- _Directions_
Repeat precisely the span of lines below that opens with the line containing "theorem src_slice_frameOf (x1" and closes with the line containing "gives back. -/", both included.

- _Extracted information_
theorem usualFrame_of_usual {r : Response} (h : r.shape = .usual) (f : List Byte) : usualFrame r f = f := if_pos h

-- The bytes of a frame (R56, R57).

/-- The bytes of a frame of length `n`, the last the checksum of the others (R55 to R57, R61, R65). -/
theorem frameOf_eq_bytes {x1 x3 : Byte} {dst src : Addr} {t : List Byte} {n : Nat} (hn : 13 + t.length = n) :
    frameOf x1 x3 dst src t =
      [0x02, x1, BitVec.ofNat 8 n, x3, dst.b0, dst.b1, dst.b2, dst.b3, src.b0, src.b1, src.b2, src.b3] ++ t ++
        [checksum ([0x02, x1, BitVec.ofNat 8 n, x3, dst.b0, dst.b1, dst.b2, dst.b3, src.b0, src.b1, src.b2, src.b3] ++
          t)] := by
  subst hn; rfl

/-- Settles O16: the frame's bytes are `frameOf_eq_bytes`, the code's two before the payload. -/
theorem encodeCommandLaysOutTheFrame : Obligations.EncodeCommandLaysOutTheFrame := by
  intro c s
  refine ⟨fun h => ⟨_, ?_, checksum_toNat _⟩, fun h => exec_encodeCommand_of_none (encodeCommand_none.mpr h) s⟩
  have hlen : 13 + ((codeToBytes c.code).1 :: (codeToBytes c.code).2 :: c.payload).length = 15 + c.payload.length := by
    simp only [List.length_cons]; omega
  rw [exec_encodeCommand_of_some (encodeCommand_eq_frameOf h), frameOf_eq_bytes hlen]
  rfl

/-- Settles O17: the frame's bytes are `frameOf_eq_bytes`, the error byte before the payload. -/
theorem encodeUsualLaysOutTheFrame : Obligations.EncodeUsualLaysOutTheFrame := by
  intro r s hs
  refine ⟨fun h => ⟨_, ?_, checksum_toNat _⟩, fun h => exec_encodeUsual_of_none (encodeUsual_none.mpr h) s⟩
  have hlen : 13 + (errorByte r.error :: r.payload).length = 14 + r.payload.length := by
    simp only [List.length_cons]; omega
  rw [exec_encodeUsual_of_some (encodeUsual_eq_frameOf h), usualFrame_of_usual hs, frameOf_eq_bytes hlen]
  rfl

-- What every encoder's frame has in common (R91).

/-- A frame with the encoders' bytes 1 and 3, whose length byte 2 can hold. -/
def IsHeadedFrame (f : List Byte) : Prop :=
  ∃ dst src t, t.length ≤ 242 ∧ f = frameOf 0x01 0x00 dst src t

theorem isHeadedFrame_cpuidFrame (dst src : Addr) : IsHeadedFrame (cpuidFrame dst src) :=
  ⟨dst, src, zeros 5, by decide, rfl⟩

theorem isHeadedFrame_of_encodeCommand {c : Command} {f : List Byte} (h : encodeCommand c = some f) :
    IsHeadedFrame f := by
  have hlen : c.payload.length ≤ 240 := not_lt.mp fun hlt => by simp [encodeCommand_none.mpr hlt] at h
  rw [encodeCommand_eq_frameOf hlen, Option.some_inj] at h
  exact ⟨_, _, _, by simp only [List.length_cons]; omega, h.symm⟩

theorem isHeadedFrame_of_encodeUsual {r : Response} {f : List Byte} (h : encodeUsual r = some f) : IsHeadedFrame f := by
  have hlen : r.payload.length ≤ 241 := not_lt.mp fun hlt => by simp [encodeUsual_none.mpr hlt] at h
  rw [encodeUsual_eq_frameOf hlen, Option.some_inj] at h
  exact ⟨_, _, _, by simp only [List.length_cons]; omega, h.symm⟩

-- `EncodeResponse` by the shape (R87).

theorem encodeResponse_of_usual {r : Response} (h : r.shape = .usual) (p : Params) :
    encodeResponse p r = encodeUsual r := by
  simp [encodeResponse, h]

theorem encodeResponse_of_cpuID {r : Response} (h : r.shape = .cpuID) (p : Params) :
    encodeResponse p r = some (encodeCpuID r) := by
  simp [encodeResponse, h]

theorem encodeResponse_of_legacyCipher {r : Response} (h : r.shape = .legacyCipher) (p : Params) :
    encodeResponse p r = some (encodeLegacyCipher p) := by
  simp [encodeResponse, h]

/-- Only the canned frame may lack the common header (R91 (c)). -/
theorem headed_or_legacy_of_encodeResponse {p : Params} {r : Response} {f : List Byte}
    (h : encodeResponse p r = some f) : IsHeadedFrame f ∨ (r.shape = .legacyCipher ∧ f = encodeLegacyCipher p) := by
  cases hs : r.shape with
  | usual => exact .inl (isHeadedFrame_of_encodeUsual (encodeResponse_of_usual hs p ▸ h))
  | cpuID =>
    rw [encodeResponse_of_cpuID hs, Option.some_inj] at h
    exact .inl (h ▸ isHeadedFrame_cpuidFrame r.dst r.src)
  | legacyCipher =>
    rw [encodeResponse_of_legacyCipher hs, Option.some_inj] at h
    exact .inr ⟨rfl, h.symm⟩

/-- Bytes 1, 2 and 3 of a headed frame (R91 (c)). -/
theorem IsHeadedFrame.header_bytes {f : List Byte} (h : IsHeadedFrame f) :
    f[1]? = some 0x01 ∧ f[3]? = some 0x00 ∧ ∃ l : Byte, f[2]? = some l ∧ l.toNat = f.length := by
  obtain ⟨dst, src, t, ht, rfl⟩ := h
  have hdecl := byteAt_two_frameOf (x1 := 0x01) (x3 := 0x00) (dst := dst) (src := src) ht []
  exact ⟨rfl, rfl, _, rfl, hdecl.trans (frameOf_length ..).symm⟩

/-- The frame begins with the preamble and is sealed. -/
theorem IsHeadedFrame.exists_sealFrame {f : List Byte} (h : IsHeadedFrame f) :
    ∃ b, f = sealFrame (Config.preamble :: b) := by
  obtain ⟨dst, src, t, -, rfl⟩ := h
  exact ⟨_, rfl⟩

/-- A sealed frame's last byte is the sum of all before it (R91 (b)). -/
theorem sealFrame_last (b : List Byte) :
    ∃ c : Byte, (sealFrame b)[(sealFrame b).length - 1]? = some c ∧
      c.toNat = byteSum ((sealFrame b).take ((sealFrame b).length - 1)) % 256 := by
  have hbody : (sealFrame b).take ((sealFrame b).length - 1) = b := by simp [sealFrame]
  exact ⟨checksum b, by simp [sealFrame], by rw [hbody, checksum_toNat]⟩

/-- Settles O21: every encoder seals a body that begins with the preamble, and all but the legacy one give a headed
frame. -/
theorem everyEncodedFrameIsSealed : Obligations.EveryEncodedFrameIsSealed := by
  intro f hf
  have hseal : ∃ b, f = sealFrame (Config.preamble :: b) := by
    obtain ⟨c, h⟩ | ⟨p, r, h⟩ | ⟨dst, src, rfl⟩ := hf
    · exact (isHeadedFrame_of_encodeCommand h).exists_sealFrame
    · obtain h | ⟨-, rfl⟩ := headed_or_legacy_of_encodeResponse h
      · exact h.exists_sealFrame
      · exact ⟨_, rfl⟩
    · exact (isHeadedFrame_cpuidFrame dst src).exists_sealFrame
  have hheaded : ((∃ c, encodeCommand c = some f) ∨ ∃ p r, r.shape ≠ .legacyCipher ∧ encodeResponse p r = some f) →
      IsHeadedFrame f := by
    rintro (⟨c, h⟩ | ⟨p, r, hr, h⟩)
    · exact isHeadedFrame_of_encodeCommand h
    · exact (headed_or_legacy_of_encodeResponse h).resolve_right fun hl => hr hl.1
  refine ⟨?_, ?_, fun h => (hheaded h).header_bytes⟩
  · obtain ⟨b, rfl⟩ := hseal
    rfl
  · obtain ⟨b, rfl⟩ := hseal
    exact sealFrame_last _

-- The dispatch as an operation (R87).

theorem exec_encodeResponse_of_usual {r : Response} (h : r.shape = .usual) (s : State) :
    exec (.encodeResponse r) s = exec (.encodeUsual r) s := by
  have hid : usualFrame r = id := funext (usualFrame_of_usual h)
  simp [exec, execEncodeResponse, execEncodeUsual, encodeResponse_of_usual h, hid]

theorem exec_encodeResponse_next {r : Response} (h : r.shape = .usual → r.payload.length ≤ 241) (s : State) :
    ∃ t, exec (.encodeResponse r) s = .next t := by
  obtain ⟨f, hf⟩ := encodeResponse_some h
  exact ⟨_, exec_encodeResponse_of_some hf s⟩

/-- Settles O20, shape by shape. -/
theorem encodeResponseDispatchesOnTheShape : Obligations.EncodeResponseDispatchesOnTheShape := by
  refine fun r s => ⟨fun h => ⟨?_, fun hl => ?_⟩, fun h => ⟨?_, ?_⟩, fun h => ⟨?_, ?_⟩⟩
  · exact exec_encodeResponse_of_usual h s
  · exact exec_encodeResponse_next (fun _ => hl) s
  · exact exec_encodeResponse_of_some (encodeResponse_of_cpuID h _) s
  · exact exec_encodeResponse_next (fun hu => by simp [h] at hu) s
  · exact exec_encodeResponse_of_some (encodeResponse_of_legacyCipher h _) s
  · exact exec_encodeResponse_next (fun hu => by simp [h] at hu) s

end Sys2Proof.Machine
end

section
/-! The decoders on an arbitrary buffer: what they take and its fields (O22, O23), the reason when they take nothing
(O24), and the two properties of the checksum: one changed byte is noticed (O28), exchanged addresses are not (O29). The
round trips (O26, O27) read an encoder's frame back. -/
namespace Sys2Proof.Machine

-- A decoder finds a frame, or there is none (R92, R93).

theorem frameLength_eq_none_iff {min : Nat} {buf : List Byte} (hmin : 3 ≤ min) :
    frameLength min buf = none ↔ ∀ len, ¬ frameAt min buf len := by
  simp only [Option.eq_none_iff_forall_ne_some, ne_eq, frameLength_eq_some_iff_frameAt hmin]

theorem decodeCommand_eq_none_iff {buf : List Byte} : decodeCommand buf = none ↔ ∀ len, ¬ frameAt 15 buf len := by
  rw [decodeCommand_eq, Option.map_eq_none_iff, frameLength_eq_none_iff (by decide)]

theorem decodeResponse_eq_none_iff {p : Params} {buf : List Byte} :
    decodeResponse p buf = none ↔ ∀ len, ¬ frameAt 14 buf len := by
  rw [decodeResponse_eq, Option.map_eq_none_iff, frameLength_eq_none_iff (by decide)]

theorem decodeCommand_ne_none_iff {buf : List Byte} : decodeCommand buf ≠ none ↔ ∃ len, frameAt 15 buf len := by
  rw [Ne, decodeCommand_eq_none_iff, not_forall_not]

theorem decodeResponse_ne_none_iff {p : Params} {buf : List Byte} :
    decodeResponse p buf ≠ none ↔ ∃ len, frameAt 14 buf len := by
  rw [Ne, decodeResponse_eq_none_iff, not_forall_not]

-- The fields at their offsets in a frame (R61).

theorem dst_slice_frameOf (x1 x3 : Byte) (dst src : Addr) (t rest : List Byte) :
    ((frameOf x1 x3 dst src t ++ rest).take 8).drop 4 = addrBytes dst := rfl

theorem src_slice_frameOf (x1 x3 : Byte) (dst src : Addr) (t rest : List Byte) :
    ((frameOf x1 x3 dst src t ++ rest).take 12).drop 8 = addrBytes src := rfl

/-- Settles O22: a buffer that is taken begins with a frame of the layout, whose fields `DecodeCommand` gives back. -/
theorem decodeCommandTakesTheFrame : Obligations.DecodeCommandTakesTheFrame := by
  refine fun buf s => ⟨decodeCommand buf, rfl, decodeCommand_eq_none_iff.mpr, fun len h => ?_⟩
  obtain ⟨x1, x3, dst, src, hi, lo, pay, rest, rfl, rfl, hpay⟩ := exists_commandFrame h
  refine ⟨_, decodeCommand_frameOf hpay .., (dst_slice_frameOf ..).symm, (src_slice_frameOf ..).symm,
    ⟨hi, lo, rfl, rfl, rfl⟩, (slice_frameOf_append x1 x3 dst src (hi :: lo :: pay) rest 2).symm, ?_⟩
  simp only [List.length_cons]
  omega

/-- The flag by the policy: what byte 12 holds counts under `Faithful` alone (R63, R93). -/
theorem errorFlag_eq_true_iff {p : Params} {e : Byte} :
    errorFlag p e = true ↔ e ≠ 0x00 ∧ p.errFlagPolicy = .faithful := by
  simp [errorFlag]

- _Exercise result_
theorem src_slice_frameOf (x1 x3 : Byte) (dst src : Addr) (t rest : List Byte) :
    ((frameOf x1 x3 dst src t ++ rest).take 12).drop 8 = addrBytes src := rfl

/-- Settles O22: a buffer that is taken begins with a frame of the layout, whose fields `DecodeCommand` gives back. -/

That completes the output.